■ To do: In the entries below, filter for the word "sinkOf" and copy every matching line.

■ Supplied records:
========
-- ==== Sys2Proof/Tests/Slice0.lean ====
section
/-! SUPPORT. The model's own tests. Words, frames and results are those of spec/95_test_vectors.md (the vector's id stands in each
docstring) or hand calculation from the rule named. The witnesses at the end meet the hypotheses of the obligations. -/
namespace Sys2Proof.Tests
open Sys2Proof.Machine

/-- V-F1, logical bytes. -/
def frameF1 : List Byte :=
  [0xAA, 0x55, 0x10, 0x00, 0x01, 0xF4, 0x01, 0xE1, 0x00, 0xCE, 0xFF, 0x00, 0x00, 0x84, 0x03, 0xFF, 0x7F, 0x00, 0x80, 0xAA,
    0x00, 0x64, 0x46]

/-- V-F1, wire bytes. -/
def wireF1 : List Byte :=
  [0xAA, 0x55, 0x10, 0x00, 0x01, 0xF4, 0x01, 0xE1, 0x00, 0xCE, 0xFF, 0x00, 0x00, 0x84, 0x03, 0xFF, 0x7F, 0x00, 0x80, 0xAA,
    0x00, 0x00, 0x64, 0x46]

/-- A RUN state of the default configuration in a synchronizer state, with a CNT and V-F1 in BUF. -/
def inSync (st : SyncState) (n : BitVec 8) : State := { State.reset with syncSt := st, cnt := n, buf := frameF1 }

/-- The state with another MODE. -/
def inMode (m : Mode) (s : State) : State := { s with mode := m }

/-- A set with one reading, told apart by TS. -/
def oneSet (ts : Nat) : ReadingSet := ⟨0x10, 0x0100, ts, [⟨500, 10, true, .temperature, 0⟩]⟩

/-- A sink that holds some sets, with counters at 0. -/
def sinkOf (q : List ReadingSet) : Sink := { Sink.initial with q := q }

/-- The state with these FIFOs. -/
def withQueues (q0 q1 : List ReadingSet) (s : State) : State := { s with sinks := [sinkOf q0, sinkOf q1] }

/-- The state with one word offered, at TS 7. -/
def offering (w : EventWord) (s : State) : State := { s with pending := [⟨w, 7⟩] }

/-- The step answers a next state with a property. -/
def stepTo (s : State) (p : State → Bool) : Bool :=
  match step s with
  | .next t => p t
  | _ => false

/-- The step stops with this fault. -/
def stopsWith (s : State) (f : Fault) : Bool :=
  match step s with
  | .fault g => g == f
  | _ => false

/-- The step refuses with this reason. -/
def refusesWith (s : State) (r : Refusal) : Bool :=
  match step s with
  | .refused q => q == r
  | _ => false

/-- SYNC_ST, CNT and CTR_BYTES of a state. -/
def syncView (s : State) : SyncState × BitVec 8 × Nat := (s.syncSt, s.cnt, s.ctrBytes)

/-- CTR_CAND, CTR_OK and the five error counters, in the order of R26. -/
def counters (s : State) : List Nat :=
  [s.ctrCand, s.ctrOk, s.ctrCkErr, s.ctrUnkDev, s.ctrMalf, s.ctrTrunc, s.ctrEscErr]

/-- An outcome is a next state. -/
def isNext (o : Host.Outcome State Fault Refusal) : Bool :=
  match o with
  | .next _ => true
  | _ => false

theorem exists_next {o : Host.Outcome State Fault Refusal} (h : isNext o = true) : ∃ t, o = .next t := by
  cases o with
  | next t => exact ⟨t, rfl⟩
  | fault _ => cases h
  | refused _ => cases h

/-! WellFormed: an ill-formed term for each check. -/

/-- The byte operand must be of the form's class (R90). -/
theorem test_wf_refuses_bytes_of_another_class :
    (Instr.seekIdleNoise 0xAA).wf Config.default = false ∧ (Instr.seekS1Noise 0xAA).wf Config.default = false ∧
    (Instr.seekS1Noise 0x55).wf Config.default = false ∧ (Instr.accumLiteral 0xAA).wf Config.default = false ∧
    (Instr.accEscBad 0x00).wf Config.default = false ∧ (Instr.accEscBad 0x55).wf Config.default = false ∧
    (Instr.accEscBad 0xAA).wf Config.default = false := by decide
========
■ Task solution:
def sinkOf (q : List ReadingSet) : Sink := { Sink.initial with q := q }
def withQueues (q0 q1 : List ReadingSet) (s : State) : State := { s with sinks := [sinkOf q0, sinkOf q1] }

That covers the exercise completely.